Source information:

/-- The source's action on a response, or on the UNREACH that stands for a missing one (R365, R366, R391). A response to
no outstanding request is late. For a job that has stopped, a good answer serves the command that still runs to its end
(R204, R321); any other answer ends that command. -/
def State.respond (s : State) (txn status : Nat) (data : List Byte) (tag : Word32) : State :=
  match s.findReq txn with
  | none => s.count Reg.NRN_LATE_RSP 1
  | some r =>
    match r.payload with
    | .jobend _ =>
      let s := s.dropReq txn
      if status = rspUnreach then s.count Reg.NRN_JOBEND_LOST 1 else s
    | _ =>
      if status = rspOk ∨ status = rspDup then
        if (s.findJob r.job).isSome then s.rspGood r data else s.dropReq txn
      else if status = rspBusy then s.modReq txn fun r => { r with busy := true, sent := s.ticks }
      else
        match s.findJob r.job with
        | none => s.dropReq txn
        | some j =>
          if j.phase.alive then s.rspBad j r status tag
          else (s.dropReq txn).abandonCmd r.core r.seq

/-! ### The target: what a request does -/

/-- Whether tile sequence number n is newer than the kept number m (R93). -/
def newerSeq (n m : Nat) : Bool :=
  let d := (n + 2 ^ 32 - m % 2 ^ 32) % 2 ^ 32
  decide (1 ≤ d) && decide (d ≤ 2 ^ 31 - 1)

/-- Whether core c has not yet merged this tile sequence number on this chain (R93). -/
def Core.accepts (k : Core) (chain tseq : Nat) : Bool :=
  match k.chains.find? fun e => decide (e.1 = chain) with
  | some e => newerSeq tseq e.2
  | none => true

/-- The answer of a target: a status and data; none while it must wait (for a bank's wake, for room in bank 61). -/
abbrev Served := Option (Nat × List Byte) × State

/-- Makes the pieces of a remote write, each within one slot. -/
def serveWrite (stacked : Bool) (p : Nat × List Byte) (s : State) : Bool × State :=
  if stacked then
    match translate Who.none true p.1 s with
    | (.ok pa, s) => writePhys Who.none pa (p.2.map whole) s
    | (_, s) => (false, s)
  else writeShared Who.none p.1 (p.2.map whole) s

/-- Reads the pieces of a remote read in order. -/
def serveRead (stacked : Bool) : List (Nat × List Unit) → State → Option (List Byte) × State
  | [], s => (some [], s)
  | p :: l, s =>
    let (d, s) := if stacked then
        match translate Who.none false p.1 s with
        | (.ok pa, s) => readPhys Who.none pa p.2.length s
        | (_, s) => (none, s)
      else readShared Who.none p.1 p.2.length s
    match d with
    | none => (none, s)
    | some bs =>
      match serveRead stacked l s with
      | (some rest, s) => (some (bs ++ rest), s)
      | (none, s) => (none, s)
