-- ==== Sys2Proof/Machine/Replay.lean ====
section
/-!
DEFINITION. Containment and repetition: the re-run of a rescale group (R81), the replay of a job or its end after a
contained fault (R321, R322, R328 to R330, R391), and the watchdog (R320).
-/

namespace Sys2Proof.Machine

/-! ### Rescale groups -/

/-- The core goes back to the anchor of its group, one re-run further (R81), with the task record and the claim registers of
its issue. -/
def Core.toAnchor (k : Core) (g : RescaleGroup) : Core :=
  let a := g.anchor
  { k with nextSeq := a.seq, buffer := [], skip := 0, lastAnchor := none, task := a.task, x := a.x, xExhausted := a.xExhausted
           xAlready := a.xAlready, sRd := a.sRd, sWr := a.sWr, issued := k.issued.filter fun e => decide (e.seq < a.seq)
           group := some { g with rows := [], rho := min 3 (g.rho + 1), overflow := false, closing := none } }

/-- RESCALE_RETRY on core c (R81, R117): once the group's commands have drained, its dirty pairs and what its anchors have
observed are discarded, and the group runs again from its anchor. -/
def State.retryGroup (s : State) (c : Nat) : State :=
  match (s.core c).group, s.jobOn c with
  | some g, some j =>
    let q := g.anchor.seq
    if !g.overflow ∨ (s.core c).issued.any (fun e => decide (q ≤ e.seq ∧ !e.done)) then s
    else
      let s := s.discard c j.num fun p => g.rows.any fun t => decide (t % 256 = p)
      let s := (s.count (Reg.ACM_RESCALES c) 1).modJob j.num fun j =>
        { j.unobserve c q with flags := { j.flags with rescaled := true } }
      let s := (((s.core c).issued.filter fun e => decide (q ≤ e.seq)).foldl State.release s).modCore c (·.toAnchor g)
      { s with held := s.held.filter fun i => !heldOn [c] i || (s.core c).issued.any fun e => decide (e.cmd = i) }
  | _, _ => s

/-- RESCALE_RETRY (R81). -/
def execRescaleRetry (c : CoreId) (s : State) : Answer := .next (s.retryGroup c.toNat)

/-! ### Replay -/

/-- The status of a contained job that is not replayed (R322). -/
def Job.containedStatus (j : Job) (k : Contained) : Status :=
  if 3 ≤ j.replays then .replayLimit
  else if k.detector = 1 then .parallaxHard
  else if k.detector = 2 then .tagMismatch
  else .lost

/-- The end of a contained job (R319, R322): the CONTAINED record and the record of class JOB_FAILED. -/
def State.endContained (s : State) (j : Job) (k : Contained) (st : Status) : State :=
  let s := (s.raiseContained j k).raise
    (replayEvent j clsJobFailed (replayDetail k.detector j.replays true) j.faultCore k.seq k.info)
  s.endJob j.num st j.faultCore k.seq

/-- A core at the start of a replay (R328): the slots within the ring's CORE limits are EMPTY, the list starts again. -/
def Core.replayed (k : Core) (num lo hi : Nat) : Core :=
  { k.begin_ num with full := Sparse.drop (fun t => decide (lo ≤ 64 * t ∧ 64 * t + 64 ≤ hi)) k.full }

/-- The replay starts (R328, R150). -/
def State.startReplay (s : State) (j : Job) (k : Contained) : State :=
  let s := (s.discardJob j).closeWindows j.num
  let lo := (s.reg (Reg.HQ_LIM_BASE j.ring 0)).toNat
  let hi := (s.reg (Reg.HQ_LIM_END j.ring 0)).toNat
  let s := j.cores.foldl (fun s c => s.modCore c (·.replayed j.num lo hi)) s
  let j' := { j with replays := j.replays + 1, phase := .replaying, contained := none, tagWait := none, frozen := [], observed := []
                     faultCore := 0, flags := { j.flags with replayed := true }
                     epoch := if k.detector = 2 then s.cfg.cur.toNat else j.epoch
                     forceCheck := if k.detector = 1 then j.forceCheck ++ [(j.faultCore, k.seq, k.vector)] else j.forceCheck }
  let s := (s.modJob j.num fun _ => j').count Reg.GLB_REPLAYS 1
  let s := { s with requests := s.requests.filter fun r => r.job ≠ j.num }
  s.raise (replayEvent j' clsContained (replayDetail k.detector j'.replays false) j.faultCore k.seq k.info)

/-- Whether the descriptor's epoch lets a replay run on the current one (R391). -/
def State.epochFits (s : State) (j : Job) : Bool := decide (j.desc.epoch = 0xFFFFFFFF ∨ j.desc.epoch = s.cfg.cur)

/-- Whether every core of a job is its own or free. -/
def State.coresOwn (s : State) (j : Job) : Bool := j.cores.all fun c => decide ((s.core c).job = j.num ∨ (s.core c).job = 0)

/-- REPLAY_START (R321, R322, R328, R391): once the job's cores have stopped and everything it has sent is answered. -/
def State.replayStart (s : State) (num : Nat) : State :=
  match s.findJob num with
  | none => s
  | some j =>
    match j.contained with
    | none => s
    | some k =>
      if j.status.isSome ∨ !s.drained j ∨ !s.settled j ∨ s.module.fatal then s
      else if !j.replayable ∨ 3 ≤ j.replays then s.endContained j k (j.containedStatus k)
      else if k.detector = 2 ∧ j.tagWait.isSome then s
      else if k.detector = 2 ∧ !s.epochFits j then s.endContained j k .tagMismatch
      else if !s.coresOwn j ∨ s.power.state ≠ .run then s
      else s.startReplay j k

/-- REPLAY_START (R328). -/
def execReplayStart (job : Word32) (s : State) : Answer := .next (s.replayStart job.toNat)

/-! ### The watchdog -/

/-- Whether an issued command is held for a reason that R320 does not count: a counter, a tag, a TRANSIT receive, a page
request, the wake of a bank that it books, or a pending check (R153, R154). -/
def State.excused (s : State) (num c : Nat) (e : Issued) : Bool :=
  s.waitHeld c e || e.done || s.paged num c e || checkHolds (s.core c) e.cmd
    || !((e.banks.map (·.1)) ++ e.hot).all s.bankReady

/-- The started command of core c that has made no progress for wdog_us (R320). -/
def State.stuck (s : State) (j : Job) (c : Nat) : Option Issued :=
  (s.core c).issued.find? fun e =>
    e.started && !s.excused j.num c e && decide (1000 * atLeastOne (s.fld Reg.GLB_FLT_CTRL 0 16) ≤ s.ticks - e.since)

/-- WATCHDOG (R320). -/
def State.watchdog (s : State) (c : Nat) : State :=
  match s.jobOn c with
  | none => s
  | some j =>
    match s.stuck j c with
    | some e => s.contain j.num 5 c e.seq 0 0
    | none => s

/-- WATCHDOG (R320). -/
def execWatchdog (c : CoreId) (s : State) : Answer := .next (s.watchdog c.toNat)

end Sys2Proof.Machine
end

Required work: Give again, word for word, the lines of the listing, starting at its first line and ending with the line containing "bank 61). -/".

Written response:
/-- The source's action on a response, or on the UNREACH that stands for a missing one (R365, R366, R391). A response to
no outstanding request is late. For a job that has stopped, a good answer serves the command that still runs to its end
(R204, R321); any other answer ends that command. -/
def State.respond (s : State) (txn status : Nat) (data : List Byte) (tag : Word32) : State :=
  match s.findReq txn with
  | none => s.count Reg.NRN_LATE_RSP 1
  | some r =>
    match r.payload with
    | .jobend _ =>
      let s := s.dropReq txn
      if status = rspUnreach then s.count Reg.NRN_JOBEND_LOST 1 else s
    | _ =>
      if status = rspOk ∨ status = rspDup then
        if (s.findJob r.job).isSome then s.rspGood r data else s.dropReq txn
      else if status = rspBusy then s.modReq txn fun r => { r with busy := true, sent := s.ticks }
      else
        match s.findJob r.job with
        | none => s.dropReq txn
        | some j =>
          if j.phase.alive then s.rspBad j r status tag
          else (s.dropReq txn).abandonCmd r.core r.seq

/-! ### The target: what a request does -/

/-- Whether tile sequence number n is newer than the kept number m (R93). -/
def newerSeq (n m : Nat) : Bool :=
  let d := (n + 2 ^ 32 - m % 2 ^ 32) % 2 ^ 32
  decide (1 ≤ d) && decide (d ≤ 2 ^ 31 - 1)

/-- Whether core c has not yet merged this tile sequence number on this chain (R93). -/
def Core.accepts (k : Core) (chain tseq : Nat) : Bool :=
  match k.chains.find? fun e => decide (e.1 = chain) with
  | some e => newerSeq tseq e.2
  | none => true

/-- The answer of a target: a status and data; none while it must wait (for a bank's wake, for room in bank 61). -/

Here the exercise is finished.